Shabazz Baidoo

Personal information
- Full name: Shabazz Kwame Kussie Baidoo
- Date of birth: 13 April 1988 (age 38)
- Place of birth: Hackney, England
- Height: 1.73 m (5 ft 8 in)
- Position: Striker

Youth career
- Tottenham Hotspur
- Arsenal

Senior career*
- Years: Team / Apps / (Gls)
- 2005–2008: Queens Park Rangers / 28 / (3)
- 2007: → Gillingham (loan) / 0 / (0)
- 2008: Dagenham & Redbridge / 3 / (0)
- 2008: Lewes / 5 / (0)
- 2008–2010: Croydon Athletic
- 2010: Bishop's Stortford / 0 / (0)
- 2010–2012: Croydon Athletic
- 2012: Wealdstone / 7 / (1)
- 2013–2014: Biggleswade Town / 1 / (0)

International career
- 2003: England U16 / 1 / (0)

= Shabazz Baidoo =

British footballer (born 1988)

Shabazz Kwame Kussie Baidoo (born 13 April 1988) is an English former professional footballer.

==Football career==
Born in Hackney, as a youngster Baidoo played at first for Tottenham Hotspur's youth team and then with Arsenal's youth team. He later left Arsenal and had a trial at Norwich City before signing up for Queens Park Rangers.

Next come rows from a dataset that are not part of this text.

-- ==== Sys2Proof/Machine/Bus.lean ====
section
/-! DEFINITION. The host bus at the pins: when an access is taken, when it is ignored, and when the part drives D0 to D7
(R178). -/

namespace Sys2Proof.Machine

/-- What a read of an address does beyond driving its value (R26, R34, R36, R125, R127, R137). -/
def readEffect (a : BitVec 7) : State → State :=
  match a.toNat with
  | 0x24 => readDataPort
  | 0x25 => latchCursor
  | 0x28 => latchWriteCount
  | 0x2A => latchTickCounter
  | 0x2E => latchFreeCount
  | 0x49 => latchInboundHold
  | _ => id

/-- A read of any address is taken (R178, R179, R188). -/
def takeRead (a : BitVec 7) (s : State) : State := hostRead (fun s => windowRead s a) (readEffect a) s

/-- A write of any address is taken (R178, R179, R188). -/
def takeWrite (a : BitVec 7) (v : Byte) (s : State) : State := hostWrite (windowWrite a v) s

/-- The access in progress at the pins `p` is ignored: CS, RD and WR are all low together, or that or a falling RESET
line has already made the part ignore it (R178, R188; log entry 27). -/
def ignoresAccess (i : Inputs) (p : Pins) : Bool :=
  (p.reads && p.writes) || (i.voided && (p.reads || p.writes))

/-- The pins change to `p` with WR returning high while CS stays low: a write is taken (R178; log entry 27). -/
def writeEnds (i : Inputs) (p : Pins) : Bool :=
  i.pins.writes && p.cs == .low && p.wr == .high && !i.voided

/-- The pins change to `p` with CS and RD first becoming low together: a read is taken (R178). -/
def readBegins (i : Inputs) (p : Pins) : Bool := p.reads && !i.pins.reads && !ignoresAccess i p

/-- The pins change to `p` with CS and RD still low together, in a read that is not ignored: the part drives on
(R178). -/
def readHeld (i : Inputs) (p : Pins) : Bool := p.reads && i.pins.reads && !ignoresAccess i p

/-- The part stops driving D0 to D7 (R178). -/
def releaseBus (s : State) : State := { s with host := { s.host with dataBus := none } }

/-- The data lines while the pins change from `i` to `p`: driven from the moment a read is taken until RD or CS returns high, and
never otherwise (R178). -/
def driveData (i : Inputs) (p : Pins) (s : State) : State :=
  if readBegins i p then takeRead p.address s else if readHeld i p then s else releaseBus s

/-- The pins at the next reference period: the next of those to come, or as they are (log entry 26). -/
def Inputs.next (i : Inputs) : Pins := i.coming.headD i.pins

/-- The input pins at the next reference period. -/
def Inputs.advance (i : Inputs) : Inputs := ⟨i.next, i.coming.tail, ignoresAccess i i.next⟩

/-- One reference period of the host bus (R178). -/
def busPeriod (s : State) : State :=
  let p := s.inputs.next
  let t := driveData s.inputs p (if writeEnds s.inputs p then takeWrite p.address p.data s else s)
  { t with inputs := s.inputs.advance }

end Sys2Proof.Machine
end

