/-- FRAME_START with no request waiting takes the scheduler's offer by the first of the three cases of R147: the next
fragment of the SENDING message, the head of the resend order, or the head of the outbound queue within the outstanding
limit. The message, its tag and its attempts change as R148 and R149 say, and the frame on the line carries its
fragment: the bytes of the chain's block at the fragment's number, with the final flag on the last one (R15, R148). -/
def Obligations.FrameStartTakesTheOffer : Prop :=
  ∀ (s : State) (L : Link) (d : DescNo), (s.port L).state = .run → (s.port L).transmitter = .idle →
    (s.port L).controlQueue = [] →
    let sent (x : Descriptor) (sch : Scheduler) : State := { s with
      table := { s.table with descriptors := s.table.descriptors.put d x }
      sched := s.sched.put L { sch with lineRecord := some ⟨x.position, some d⟩ }
      ports := s.ports.put L { s.port L with
        transmitter := .active, txPeriods := 0,
        txBuffer := dataBytes (s.port L).stationAddress s.pool.blocks x } }
    (Sending L d s → exec (.frameStart L) s = .next (sent (s.desc d) (s.sch L))) ∧
    (∀ rest, SendsNone L s → (s.sch L).resendOrder = d :: rest →
      exec (.frameStart L) s = .next (sent
        { s.desc d with state := .sending, position := 0, attempts := (s.desc d).attempts + 1 }
        { s.sch L with resendOrder := rest })) ∧
    (∀ rest, SendsNone L s → (s.sch L).resendOrder = [] → (s.sch L).outboundQueue = d :: rest →
      (s.sch L).outstanding.length < (s.sch L).outstandingLimit →
      exec (.frameStart L) s = .next (sent
        { s.desc d with state := .sending, position := 0, tag := some (s.tagGiven L), attempts := 1 }
        { s.sch L with
          outboundQueue := rest, outstanding := (s.sch L).outstanding ++ [d], nextTag := s.tagGiven L + 1 }))

/-- The tag given to a message is the first one from the next-tag counter on, counting on from 63 to 0, that no
outstanding message of the link holds (R149). -/
def Obligations.TagGivenIsTheFirstOneFree : Prop :=
  ∀ (s : State) (L : Link), (s.sch L).outstanding.length ≤ 4 →
    ∃ k ≤ 4, s.tagGiven L = (s.sch L).nextTag + Fin.ofNat 64 k ∧
      (∀ d ∈ (s.sch L).outstanding, (s.desc d).tag ≠ some (s.tagGiven L)) ∧
      (∀ j < k, ∃ d ∈ (s.sch L).outstanding, (s.desc d).tag = some ((s.sch L).nextTag + Fin.ofNat 64 j))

Baidoo burst onto the scenes rather prematurely, during an injury crisis for Ian Holloway's team towards the end of the 2004–05 season. He made his club debut aged just 16. The following two seasons saw Baidoo feature slightly more regularly, scoring four goals and making numerous substitute appearances and a few starts. However, with John Gregory becoming manager, Baidoo had been used sparingly and out of position, on the wing. Baidoo went on loan to Gillingham in December 2007, but failed to make an appearance for the club, returning to Loftus Road in the New Year. Altogether Baidoo made 33 appearances and scored four goals for QPR.

On 17 January 2008, Baidoo's contract was terminated by mutual consent by QPR. On the same day he joined Dagenham & Redbridge on a deal that lasted until the end of the 2007–08 season. In September 2008, he joined Conference club Lewes on a monthly contract and was released from the club afterwards. In October 2008 he moved on to Croydon Athletic.

During the summer of 2013, Baidoo left Croydon to link up with Biggleswade Town. Around the same time, he had been working as a car trader.

==Musical career==
As well as his career as a professional footballer, Baidoo has a music career under the stage name Terminator (otherwise known as T or the Darkside Pioneer). According to his GrimeForum page, Baidoo's musical career is secondary to his footballing and is a recreational activity. However, since the end of his football career, his output has been more sporadic and he prefers to be an unsigned artist.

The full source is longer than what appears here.